Angelo and I with nice Tile










Andy with another nice one










Angelo and April with Tiles and April's AP


----------



## lobsterman (Sep 30, 2007)

Chris, You did good. Looks like you got a nice mess of fish for eatin. Those APs sure are some corny looking creatures.


----------



## Chris V (Oct 18, 2007)

When they're alive and colorful they're a little better. Here's a better pic of April's right after boating.
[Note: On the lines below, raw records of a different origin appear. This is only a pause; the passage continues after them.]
-- ==== Sys2Proof/Machine/Servo.lean ====
section
/-! DEFINITION. The 50 kHz sample: the servo law, injection and capture (R435, R485 to R491). -/

namespace Sys2Proof.Machine

open Sys2Proof.Bits

/-! ### Injection (R489) -/

/-- The value of SINE of amplitude `a` at phase `ph`: the rounded value, or one beside it (R489). -/
def sineValue (a : Int) (ph r : Nat) : Int := sar (2 * a * sineAt ph + 2 ^ 60) 61 + (r % 3 : Nat) - 1

/-- The next state of the 15-bit sequence x^15 + x^14 + 1 (R489). -/
def prbsNext (l : Nat) : Nat := (2 * l + (if bit l 14 = bit l 13 then 0 else 1)) % 32768

/-- A pending START or STOP of the injection of servo axis `x` acts at this sample (R489). -/
def State.injSample (s : State) (x : Nat) : State :=
  match s.motion.servos[x]? with
  | none => s
  | some v =>
    if v.injStop then
      (s.onServo x fun v => { v with inj := none, injStop := false, injStart := false }).setFld
        (Reg.SV_AX_STATUS x) Fld.SV_AX_STATUS_INJ 0
    else if v.injStart then
      (s.onServo x fun v => { v with inj := some ⟨0, 0, 1⟩, injStart := false }).setFld
        (Reg.SV_AX_STATUS x) Fld.SV_AX_STATUS_INJ 1
    else s

/-- The injection value of servo axis `x` at this sample, and the injection stepped on (R489). -/
def State.injValue (s : State) (x : Nat) : Int × State :=
  match (s.motion.servos[x]?).bind (·.inj) with
  | none => (0, s)
  | some j =>
    let a := signed 32 (s.regN (Reg.SV_AX_INJ_AMP x))
    let j' : Inj := ⟨j.k + 1, (j.ph + s.regN (Reg.SV_AX_INJ_FREQ x)) % 2 ^ 32, prbsNext j.lfsr⟩
    let step := fun (s : State) => s.onServo x fun v => { v with inj := some j' }
    match s.fld (Reg.SV_AX_INJ_CFG x) Fld.SV_AX_INJ_CFG_SIGNAL with
    | 1 =>
      let (r, s) := s.free
      (sineValue a j.ph r, step s)
    | 2 => (if bit j.lfsr 0 then a else -a, step s)
    | 3 => (a, step s)
    | _ => (0, step s)

/-! ### The law (R485 to R488) -/

/-- A biquad section of servo axis `x` (R485): its output and its memory. -/
def State.biquad (s : State) (x sec : Nat) (m : Biquad) (i : Int) : Int × Biquad :=
  let c := fun (n : Nat) => signed 32 (s.regN (Reg.SV_AX_BQ x sec n))
  let t := c 0 * i + c 1 * m.x1 + c 2 * m.x2 - c 3 * m.y1 - c 4 * m.y2
  let y := clamp (wrapS 64 (sar (t + 2 ^ 29) 30)) (-(2 ^ 40 : Nat)) (2 ^ 40 : Nat)
  (y, ⟨i, m.x1, y, m.y1⟩)

/-- A coefficient ramp of servo axis `x` runs in this sample (R488, R630). -/
def State.rampRuns (s : State) (x : Nat) : Bool := (s.coef (32 + 2 * x)).step < 256 || (s.coef (33 + 2 * x)).step < 256

/-- ns of the law of servo axis `x` (R488). -/
def State.lawNs (s : State) (x : Nat) : Nat := if s.flag (Reg.SV_AX_STATUS x) Fld.SV_AX_STATUS_INJ then 360 else 300

/-- The delay of a load of servo axis `x` in ns (R488). The law of C follows that of S. DESIGN CHOICE (log entry 33): an axis
without a source takes its feedback term anywhere in the budget's span, by the free value `r`. -/
def State.dacDelay (s : State) (x r : Nat) : Nat :=
  let fb := match s.fbSrc x with
    | 1 => 210
    | 2 => 20
    | _ => 20 + r % 191
  fb + (if s.rampRuns x then 190 else 0) + s.lawNs 0 + (if x = 0 then 0 else s.lawNs 1) + 280

/-- The load of DAC code `o` of servo axis `x` (R486, R488). -/
def State.dacLoad (s : State) (x : Nat) (o : Int) : State :=
  let (r, s) := s.free
  let d := s.dacDelay x r
  let s := (s.setRegN (Reg.SV_AX_OUT x) (twos 32 o)).setPair (Reg.SV_AX_OUT_TS_LO x) ((s.nowNs + d) % 2 ^ 64)
  let top := max d (s.regN (Reg.SV_AX_OUT_DLY x) / 65536)
  let s := s.setRegN (Reg.SV_AX_OUT_DLY x) (d + 65536 * top)
  s.emit (.dac x (if s.flag (Reg.SV_AX_CFG x) Fld.SV_AX_CFG_INVERT then -o else o))

/-- A following error (R487). -/
def State.followFault (s : State) (x : Nat) : State :=
  let s := s.setFld (Reg.SV_AX_STATUS x) Fld.SV_AX_STATUS_FCAUSE 2
  let s := (s.raise .stopping (Reg.SV_AX_EVENT x) Fld.SV_AX_EVENT_FOLLOW 2 (unitAxis x)).feedbackFault x
  if x = 0 then s.stopFiring 2 else s

/-- `servo_sample` of R485 for servo axis `x`, with injection `inj`. -/
def State.servoLaw (s : State) (x : Nat) (inj : Int) : State :=
  match s.motion.servos[x]? with
  | none => s
  | some v =>
    let g := s.gen x
    let k := fun (a : Nat) => signed 32 (s.regN a)
    let atOut := s.flag (Reg.SV_AX_INJ_CFG x) Fld.SV_AX_INJ_CFG_POINT
    let fb := s.rawOf x (s.fbCount x)
    let e := wrapS 64 (g.p + (if atOut then 0 else inj * 65536) - fb)
    let acc := k (Reg.SV_AX_KP x) * e + k (Reg.SV_AX_KI x) * v.integ - k (Reg.SV_AX_KD x) * wrapS 64 (fb - v.fbPrev) +
      k (Reg.SV_AX_KV x) * g.v + k (Reg.SV_AX_KA x) * g.a
    let u := wrapS 64 (sar (acc + 2 ^ 39) 40 + k (Reg.SV_AX_OFS x) + (if atOut then inj else 0))
    let (y0, b0) := s.biquad x 0 v.bq0 u
    let (y, b1) := s.biquad x 1 v.bq1 y0
    let lim : Int := max (s.fld (Reg.SV_AX_CFG x) Fld.SV_AX_CFG_OUT_LIM) 1
    let o := clamp y (-lim) lim
    let il : Int := s.regN (Reg.SV_AX_ILIM x) * 65536
    let integ := if o = y then clamp (wrapS 64 (v.integ + e)) (-il) il else v.integ
    let ferr := s.regN (Reg.SV_AX_FERR x)
    let n := if ferr ≠ 0 ∧ ferr * 65536 < e.natAbs then v.ferr + 1 else 0
    let s := s.onServo x fun v => { v with integ := integ, bq0 := b0, bq1 := b1, fbPrev := fb, ferr := n }
    let s := s.setFld (Reg.SV_AX_STATUS x) Fld.SV_AX_STATUS_SAT (b2n (o != y))
    let s := if o = y then s else s.event (Reg.SV_AX_EVENT x) Fld.SV_AX_EVENT_SAT
    let s := (s.dacLoad x o).setPairS (Reg.SV_AX_ERR_LO x) e
    let s := if s.moving x then
        s.setRegN (Reg.SV_AX_ERR_PEAK x) (max (s.regN (Reg.SV_AX_ERR_PEAK x)) (min (e.natAbs / 65536) 0xFFFFFFFF))
      else s
    if max (s.fld (Reg.SV_AX_CFG x) Fld.SV_AX_CFG_FERR_N) 1 ≤ n then s.followFault x else s

/-! ### Capture (R490) -/

/-- The state with the capture unit changed by `f`, and its status. -/
def State.onCap (s : State) (f : Capture → Capture) : State :=
  let s : State := { s with motion := { s.motion with cap := f s.motion.cap } }
  s.setFld Reg.SV_CAP_STATUS Fld.SV_CAP_STATUS_RUNNING (b2n s.motion.cap.running)

/-- The 32 bytes of a capture record (R490). -/
def capBytes (t : Nat) (sp fb out inj : Int) : List Byte :=
  toLE 8 t ++ toLE 8 (twos 64 sp) ++ toLE 8 (twos 64 fb) ++ toLE 4 (twos 32 out) ++
    toLE 4 (twos 32 (clamp inj (-(2 ^ 31 : Nat)) ((2 ^ 31 : Nat) - 1)))

/-- The capture unit at a sample whose injection value on its axis is `inj` (R490). -/
def State.capSample (s : State) (x : Nat) (inj : Int) : State :=
  let c := s.motion.cap
  let first := ((s.motion.servos[x]?).bind (·.inj)).any fun j => j.k == 1
  if ¬ c.running ∨ (c.waitInj ∧ ¬ first) then s
  else if 0 < c.skip then s.onCap fun c => { c with skip := c.skip - 1 }
  else
    let i := s.fld Reg.SV_CAP_STATUS Fld.SV_CAP_STATUS_RECORDS
    let atOut := s.flag (Reg.SV_AX_INJ_CFG x) Fld.SV_AX_INJ_CFG_POINT
    let sp := (s.gen x).p + (if atOut then 0 else inj * 65536)
    let b := capBytes s.tNs sp (s.rawOf x (s.fbCount x)) (signed 32 (s.regN (Reg.SV_AX_OUT x)))
      (if atOut then inj else inj * 65536)
    let s := (s.setTblBytes (0x01FE0000 + 0x20 * i) b).setFld Reg.SV_CAP_STATUS Fld.SV_CAP_STATUS_RECORDS (i + 1)
    if 4096 ≤ i + 1 then
      ((s.onCap fun _ => ⟨false, false, 0⟩).setFld Reg.SV_CAP_STATUS Fld.SV_CAP_STATUS_DONE 1).event
        (Reg.SV_AX_EVENT x) Fld.SV_AX_EVENT_CAP_DONE
    else
      let dec := s.fld Reg.SV_CAP_CFG Fld.SV_CAP_CFG_DEC
      s.onCap fun c => { c with waitInj := false, skip := dec }

/-- Servo axis `x` at a sample: injection, then the law where it runs, and 0 V where it does not (R477, R486), then the
capture of its axis. -/
def State.servoAxis (s : State) (x : Nat) : State :=
  let s := s.injSample x
  let (inj, s) := s.injValue x
  let s := if s.fld (Reg.SV_AX_STATUS x) Fld.SV_AX_STATUS_STATE = 1 ∧ s.axState x ≠ 0 ∧ s.axState x ≠ 6 then
      s.servoLaw x inj
    else s.aoutZero x
  if s.fld Reg.SV_CAP_CFG Fld.SV_CAP_CFG_AXIS = x then s.capSample x inj else s

/-- TB ticks to the next sample instant, every 200th feedback tick (R485); 0 where one is due now. -/
def State.sampleTicks (s : State) : Nat :=
  let r := s.clk.ticks % 20000
  if r = 0 ∧ s.motion.lastServo ≠ some s.clk.ticks then 0 else 20000 - r

/-- SERVO_SAMPLE (R435, R444, R452, R485): the next 50 kHz sample. -/
def execServoSample (s : State) : Host.Outcome State Fault Refusal :=
  if ¬ s.clk.pllLocked then .next s
  else
    let old := s
    let s := s.elapse s.sampleTicks
    let t0 := s.motion.lastServo.getD (s.clk.ticks - 20000)
    let s : State := { s with motion := { s.motion with lastServo := some s.clk.ticks } }
    let s := (List.range 4).foldl (fun s k => s.stepFollow t0 k) s
    let s := (List.range 6).foldl (fun s x =>
      if s.flag (Reg.MP_AX_CFG x) Fld.MP_AX_CFG_ENABLE then s.genSample x else s) s
    let s := (List.range 4).foldl (fun s k => (s.bandDue k).stallCheck (k + 2)) s
    let s := (List.range 2).foldl (fun s x => s.servoAxis x) s
    .next (State.settleStop old ((List.range 4).foldl (fun s i => s.rampSample (32 + i)) s))

/-- INJ_START (R489): SV_AX_INJ_CTRL START. -/
def execInjStart (path : Path) (x : Fin 2) (s : State) : Host.Outcome State Fault Refusal :=
  if x.val = 0 ∧ s.swathLive then .next (s.accFlag path (Reg.SV_AX_INJ_CTRL x) .refused)
  else .next (s.onServo x fun v => { v with injStart := true, injStop := false })

/-- INJ_STOP (R489): SV_AX_INJ_CTRL STOP. -/
def execInjStop (x : Fin 2) (s : State) : Host.Outcome State Fault Refusal :=
  .next (s.onServo x fun v => { v with injStop := true })

/-- A capture starts, at once or with the next injection (R490). -/
def State.capStart (s : State) (path : Path) (wait : Bool) : State :=
  if s.motion.cap.running then s.accFlag path Reg.SV_CAP_CTRL .refused
  else (s.setRegN Reg.SV_CAP_STATUS 0).onCap fun _ => ⟨true, wait, 0⟩

/-- CAPTURE_START (R490): SV_CAP_CTRL START. -/
def execCaptureStart (path : Path) (s : State) : Host.Outcome State Fault Refusal := .next (s.capStart path false)

/-- CAPTURE_START_WITH_INJ (R490): SV_CAP_CTRL START_WITH_INJ. -/
def execCaptureStartWithInj (path : Path) (s : State) : Host.Outcome State Fault Refusal :=
  .next (s.capStart path true)

end Sys2Proof.Machine
end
They're still funny looking


----------



## lobsterman (Sep 30, 2007)

I hear they are great table fare though.


----------



## Fiver (Nov 6, 2008)

very nice!


----------



## Team Bloody Waters (Feb 24, 2009)

Great report and nice mess of fish!

APs are very good eatin! We made fish tacos out of ours just because of limited cooking supplies we had in Costa


----------



## NaClH2O (Feb 14, 2008)

Great report,looks like yall had a very productive day.

Team Recess

Rob


----------



## ScullsMcNasty (Oct 4, 2007)

That is a pretty fish! Congrats!


----------



## MSViking (Oct 11, 2007)

Really nice! I need to take Gene's class on deep dropping as well! Love the pics!



MSyellowfin


----------



## CATCH-ALL (Oct 6, 2009)

TunaPopper - nice sized Golden Tiles there!

Catch :clap


----------



## Razzorduck (Oct 22, 2007)

Nice job in the deep water Chris.

Looking forward to seeing you this summer


----------



## fishsticker (Jan 11, 2009)

beautiful african pompano and golden tiles. My mouth is watering as we speak.


----------



## 1bandit (Jul 17, 2009)

Great report, Looks like y'all in for some good eats this week.


----------



## specslayer (Oct 9, 2007)

dang those are some big tiles...i went out with true king yesterday and we caught a african pomp as well


----------



## skram (Dec 25, 2007)

NICE FISH! :clap 

Looks like fun, cant wait to go try it myself


----------



## Chris V (Oct 18, 2007)

> *skram (3/8/2010)*NICE FISH! :clap
> 
> Looks like fun, cant wait to go try it myself


We'll go next week sometime if the weather permits


----------



## cobe killer (Apr 13, 2008)

nice goldens.:clap that's the second AP this weekend i've seen on here. is that normal? i've never seen one before up here. looks like a good fighting fish.


----------



## Chris V (Oct 18, 2007)

They aren't really common but there are several landed each year here with some big ones exceeding 30lbs. I've only caught 2 prior to this in the past 20 years.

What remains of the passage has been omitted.